── Extracted records

/-- Cupola beyond its registers: the flash (R576; 0xFF where unlisted), the anti-rollback counters FW, UCODE and CFG in OTP
(R580), the owner key slots, the SMBus window, who wrote the last GO of windows 0 and 1 (R591, by the requester codes of R17), the update session, the running BOOT copy and configuration image, the
failed check of each BOOT and CONFIG copy (0 none), the times of the Cupola resets in the last 60 s (R574), when milestone 7 was reached and whether no Cupola reset and no reaction of level 3
or above has come since (R582), when a system reset asked by ACTIVATE is due, and the rails of R596 in mV. -/
structure CupSt where
  flash : List Host.Cell
  arbFw : Nat
  arbUc : Nat
  arbCfg : Nat
  keys : List (Nat × CfgKey)
  smb : SmbSt
  goBy : Nat × Nat
  upd : Option UpdSt
  boot : List Byte
  cfg : List Byte
  bootFail : Nat × Nat
  cfgFail : Nat × Nat
  restarts : List Nat
  ms7At : Option Nat
  calm : Bool
  activateAt : Option Nat
  rails : List Nat
  deriving DecidableEq, Repr

/-! ### SVC (08) -/

/-- Where an IKE SA of SVC stands (R364): IKE_SA_INIT or IKE_INTERMEDIATE under way, or up. -/
inductive IkeSt where
  | initiated | inter | up
  deriving DecidableEq, Repr

/-- An IKE SA (R364 to R367): its peer, whether SVC initiated it, its state, its three SESSION contexts, and when it came
up. -/
structure IkeSa where
  id : Nat
  peer : Nat
  initiator : Bool
  st : IkeSt
  ctxs : List Nat
  born : Nat
  deriving DecidableEq, Repr

/-- A child SA (R368 to R372): its IKE SA, its CHILD record, its receive and transmit contexts, its AN, when it was
installed, its successors while a rekey runs (receive, transmit), whether SVC initiated that rekey, when they were
installed, and whether the SA is going: a Delete is applied, and none is sent, when its drain ends. -/
structure ChildSa where
  id : Nat
  ike : Nat
  record : Nat
  rx : Nat
  tx : Nat
  an : Nat
  born : Nat
  succ : Option (Nat × Nat)
  initiated : Bool
  respAt : Nat
  deleting : Bool
  deriving DecidableEq, Repr

/-- A GDOI group (R373 to R376): the registered members of a KDC, whether a member is registered, the GDOI sequence number
that follows the last one sent or accepted, and the last key ID. -/
structure GroupSt where
  members : List (List Byte)
  registered : Bool
  seq : Nat
  keyId : Nat
  deriving DecidableEq, Repr

/-- What SVC sends (R361 to R376): the peer or group, and the message: an IKE request or response of an exchange, a
refusal with its notification, or a GDOI message. -/
inductive SvcMsg where
  | initReq | initResp | interReq | interResp | authReq | authResp | childReq (record : Nat) | rekeyReq (sa : Nat) | childResp
  | ikeRekeyReq | ikeRekeyResp | deleteChild (sa : Nat) | deleteIke | liveness | infoResp
  | noProposal | temporaryFailure | noAdditionalSas | tsUnacceptable | cookie | authFailed
  | gsaAuth | registration | push
  deriving DecidableEq, Repr

/-- SVC: the time of its last heartbeat (R363), its IKE SAs, child SAs and groups by GDOI_GROUP record, the next number of
an SA, the state (0 down, 1 up) and last failure of each peer, what it has sent, oldest first, the handles of SK_pi and
SK_pr by the context of their SK_d (R367), and of the key of each group by its record (R375). -/
structure SvcSt where
  hbAt : Nat
  ikes : List IkeSa
  childs : List ChildSa
  groups : List (Nat × GroupSt)
  nextId : Nat
  peers : List (Nat × (Nat × Nat))
  sent : List (Nat × SvcMsg)
  auth : List (Nat × List Nat)
  groupKeys : List (Nat × Nat)
  deriving DecidableEq, Repr

/-! ### The whole device -/

/-- The state of the device. -/
structure State where
  /-- The commands that wait, first in, first out. -/
  pending : List Instr
  /-- Every register by BAR0 offset (R55); one at its reset value is not listed. -/
  regs : List (Nat × Word)
  /-- Live counts of the 64-bit counters, by the offset of the low word; 0 where unlisted (R15, R16). -/
  cnt : List (Nat × Nat)
  /-- The readable copies of the statistics counters (R15, R76). -/
  cntCopy : List (Nat × Nat)
  /-- The capture that GLB_SNAP took and that is being loaded (R18). -/
  cntSnap : List (Nat × Nat)
  /-- The high words latched by reads of low words, plus 1; 0 where no word is latched (R15). -/
  hiLatch : List (Nat × Nat)
  /-- The data that the last register read returned. -/
  busOut : DWord
  /-- Memory behind the host's requester IDs. -/
  hostMem : List Host.Cell
  /-- SVC's internal memory (R61). -/
  svcMem : List Host.Cell
  /-- Cupola's SRAM, in which it keeps blobs and tokens for KEEP and LCS (R411, R502). -/
  cupMem : List Host.Cell
  /-- Where DMA faults. -/
  faults : List FaultRange
  /-- Device time in nanoseconds. -/
  time : Nat
  /-- The model's own counter of free values taken so far. -/
  free : Nat
  jqm : JqmSt
  /-- The control-store quadrants by number. -/
  ucs : List (Nat × Quadrant)
  fcr : FcrSt
  evc : EvcSt
  power : PowerSt
  ipp : IppSt
  cts : CtsSt
  mpe : MpeSt
  keep : KeepSt
  otp : OtpSt
  /-- The DKE channels by number. -/
  dke : List (Nat × DkeCh)
  rng : RngSt
  alm : AlmSt
  cpm : CpmSt
  blf : BlfSt
  lcs : LcsSt
  cup : CupSt
  svc : SvcSt
  deriving DecidableEq, Repr

/-- The three outcomes of a command. -/
abbrev Out : Type := Host.Outcome State Fault Refusal

/-- The device when power has just been applied: held in its power-on reset (R543), every register at its reset value
(R13), every counter at 0, every buffer empty. -/
def State.reset : State where
  pending := []
  regs := []
  cnt := []
  cntCopy := []
  cntSnap := []
  hiLatch := []
  busOut := 0
  hostMem := []
  svcMem := []
  cupMem := []
  faults := []
  time := 0
  free := 0
  jqm := ⟨[], [], 0, []⟩
  ucs := []
  fcr := ⟨[], [], [], [], none, 0, [], false⟩
  evc := ⟨[], [], [], [], [], [], []⟩
  power := ⟨false, false, true, false, false, false, false, false, false⟩
  ipp := ⟨[], 0, [], [], [], 0, 0, none, false, [], [], [], [], [], (0, 0), 0⟩
  cts := ⟨[], [], 0, [], [], [], [], [], [], none, false⟩
  mpe := ⟨none, [], [], [], [], [], [], false, [], [], []⟩
  keep := ⟨[], 0, 0, [], false, 0, 0, [], [], none, [], false⟩
  otp := ⟨none, [], [], [], none, 0⟩
  dke := []
  rng := ⟨[], [], [], [], []⟩
  alm := ⟨[], 0, 0, 0, [], 0, 4096, 0, []⟩
  cpm := ⟨[], 800, 800, 800, 0, 0, 0, false, 0, 0, false, 0, false, none, [], 0, 0, false, false, false⟩
  blf := ⟨[], [], [], [], [], [], [], 0, [], 0, 3000, true⟩
  lcs := ⟨0, 0, none, none, 0xFF, false, [], [], false, false⟩
  cup := ⟨[], 0, 0, 0, [], ⟨[], [], 0, [], false, false, false, false⟩, (0, 2), none, [], [], (0, 0), (0, 0), [], none, true, none, []⟩
  svc := ⟨0, [], [], [], 1, [], [], [], []⟩

end Sys2Proof.Machine
end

────

• [Task] Nothing in the records may be left out; reproduce them exactly.

• [Expected answer]
/-- Cupola beyond its registers: the flash (R576; 0xFF where unlisted), the anti-rollback counters FW, UCODE and CFG in OTP
(R580), the owner key slots, the SMBus window, who wrote the last GO of windows 0 and 1 (R591, by the requester codes of R17), the update session, the running BOOT copy and configuration image, the
failed check of each BOOT and CONFIG copy (0 none), the times of the Cupola resets in the last 60 s (R574), when milestone 7 was reached and whether no Cupola reset and no reaction of level 3
or above has come since (R582), when a system reset asked by ACTIVATE is due, and the rails of R596 in mV. -/
structure CupSt where
  flash : List Host.Cell
  arbFw : Nat
  arbUc : Nat
  arbCfg : Nat
  keys : List (Nat × CfgKey)
  smb : SmbSt
  goBy : Nat × Nat
  upd : Option UpdSt
  boot : List Byte
  cfg : List Byte
  bootFail : Nat × Nat
  cfgFail : Nat × Nat
  restarts : List Nat
  ms7At : Option Nat
  calm : Bool
  activateAt : Option Nat
  rails : List Nat
  deriving DecidableEq, Repr

/-! ### SVC (08) -/

/-- Where an IKE SA of SVC stands (R364): IKE_SA_INIT or IKE_INTERMEDIATE under way, or up. -/
inductive IkeSt where
  | initiated | inter | up
  deriving DecidableEq, Repr

/-- An IKE SA (R364 to R367): its peer, whether SVC initiated it, its state, its three SESSION contexts, and when it came
up. -/
structure IkeSa where
  id : Nat
  peer : Nat
  initiator : Bool
  st : IkeSt
  ctxs : List Nat
  born : Nat
  deriving DecidableEq, Repr

/-- A child SA (R368 to R372): its IKE SA, its CHILD record, its receive and transmit contexts, its AN, when it was
installed, its successors while a rekey runs (receive, transmit), whether SVC initiated that rekey, when they were
installed, and whether the SA is going: a Delete is applied, and none is sent, when its drain ends. -/
structure ChildSa where
  id : Nat
  ike : Nat
  record : Nat
  rx : Nat
  tx : Nat
  an : Nat
  born : Nat
  succ : Option (Nat × Nat)
  initiated : Bool
  respAt : Nat
  deleting : Bool
  deriving DecidableEq, Repr

/-- A GDOI group (R373 to R376): the registered members of a KDC, whether a member is registered, the GDOI sequence number
that follows the last one sent or accepted, and the last key ID. -/
structure GroupSt where
  members : List (List Byte)
  registered : Bool
  seq : Nat
  keyId : Nat
  deriving DecidableEq, Repr

/-- What SVC sends (R361 to R376): the peer or group, and the message: an IKE request or response of an exchange, a
refusal with its notification, or a GDOI message. -/
inductive SvcMsg where
  | initReq | initResp | interReq | interResp | authReq | authResp | childReq (record : Nat) | rekeyReq (sa : Nat) | childResp
  | ikeRekeyReq | ikeRekeyResp | deleteChild (sa : Nat) | deleteIke | liveness | infoResp
  | noProposal | temporaryFailure | noAdditionalSas | tsUnacceptable | cookie | authFailed
  | gsaAuth | registration | push
  deriving DecidableEq, Repr

/-- SVC: the time of its last heartbeat (R363), its IKE SAs, child SAs and groups by GDOI_GROUP record, the next number of
an SA, the state (0 down, 1 up) and last failure of each peer, what it has sent, oldest first, the handles of SK_pi and
SK_pr by the context of their SK_d (R367), and of the key of each group by its record (R375). -/
structure SvcSt where
  hbAt : Nat
  ikes : List IkeSa
  childs : List ChildSa
  groups : List (Nat × GroupSt)
  nextId : Nat
  peers : List (Nat × (Nat × Nat))
  sent : List (Nat × SvcMsg)
  auth : List (Nat × List Nat)
  groupKeys : List (Nat × Nat)
  deriving DecidableEq, Repr

/-! ### The whole device -/

/-- The state of the device. -/
structure State where
  /-- The commands that wait, first in, first out. -/
  pending : List Instr
  /-- Every register by BAR0 offset (R55); one at its reset value is not listed. -/
  regs : List (Nat × Word)
  /-- Live counts of the 64-bit counters, by the offset of the low word; 0 where unlisted (R15, R16). -/
  cnt : List (Nat × Nat)
  /-- The readable copies of the statistics counters (R15, R76). -/
  cntCopy : List (Nat × Nat)
  /-- The capture that GLB_SNAP took and that is being loaded (R18). -/
  cntSnap : List (Nat × Nat)
  /-- The high words latched by reads of low words, plus 1; 0 where no word is latched (R15). -/
  hiLatch : List (Nat × Nat)
  /-- The data that the last register read returned. -/
  busOut : DWord
  /-- Memory behind the host's requester IDs. -/
  hostMem : List Host.Cell
  /-- SVC's internal memory (R61). -/
  svcMem : List Host.Cell
  /-- Cupola's SRAM, in which it keeps blobs and tokens for KEEP and LCS (R411, R502). -/
  cupMem : List Host.Cell
  /-- Where DMA faults. -/
  faults : List FaultRange
  /-- Device time in nanoseconds. -/
  time : Nat
  /-- The model's own counter of free values taken so far. -/
  free : Nat
  jqm : JqmSt
  /-- The control-store quadrants by number. -/
  ucs : List (Nat × Quadrant)
  fcr : FcrSt
  evc : EvcSt
  power : PowerSt
  ipp : IppSt
  cts : CtsSt
  mpe : MpeSt
  keep : KeepSt
  otp : OtpSt
  /-- The DKE channels by number. -/
  dke : List (Nat × DkeCh)
  rng : RngSt
  alm : AlmSt
  cpm : CpmSt
  blf : BlfSt
  lcs : LcsSt
  cup : CupSt
  svc : SvcSt
  deriving DecidableEq, Repr

/-- The three outcomes of a command. -/
abbrev Out : Type := Host.Outcome State Fault Refusal

/-- The device when power has just been applied: held in its power-on reset (R543), every register at its reset value
(R13), every counter at 0, every buffer empty. -/
def State.reset : State where
  pending := []
  regs := []
  cnt := []
  cntCopy := []
  cntSnap := []
  hiLatch := []
  busOut := 0
  hostMem := []
  svcMem := []
  cupMem := []
  faults := []
  time := 0
  free := 0
  jqm := ⟨[], [], 0, []⟩
  ucs := []
  fcr := ⟨[], [], [], [], none, 0, [], false⟩
  evc := ⟨[], [], [], [], [], [], []⟩
  power := ⟨false, false, true, false, false, false, false, false, false⟩
  ipp := ⟨[], 0, [], [], [], 0, 0, none, false, [], [], [], [], [], (0, 0), 0⟩
  cts := ⟨[], [], 0, [], [], [], [], [], [], none, false⟩
  mpe := ⟨none, [], [], [], [], [], [], false, [], [], []⟩
  keep := ⟨[], 0, 0, [], false, 0, 0, [], [], none, [], false⟩
  otp := ⟨none, [], [], [], none, 0⟩
  dke := []
  rng := ⟨[], [], [], [], []⟩
  alm := ⟨[], 0, 0, 0, [], 0, 4096, 0, []⟩
  cpm := ⟨[], 800, 800, 800, 0, 0, 0, false, 0, 0, false, 0, false, none, [], 0, 0, false, false, false⟩
  blf := ⟨[], [], [], [], [], [], [], 0, [], 0, 3000, true⟩
  lcs := ⟨0, 0, none, none, 0xFF, false, [], [], false, false⟩
  cup := ⟨[], 0, 0, 0, [], ⟨[], [], 0, [], false, false, false, false⟩, (0, 2), none, [], [], (0, 0), (0, 0), [], none, true, none, []⟩
  svc := ⟨0, [], [], [], 1, [], [], [], []⟩

end Sys2Proof.Machine
end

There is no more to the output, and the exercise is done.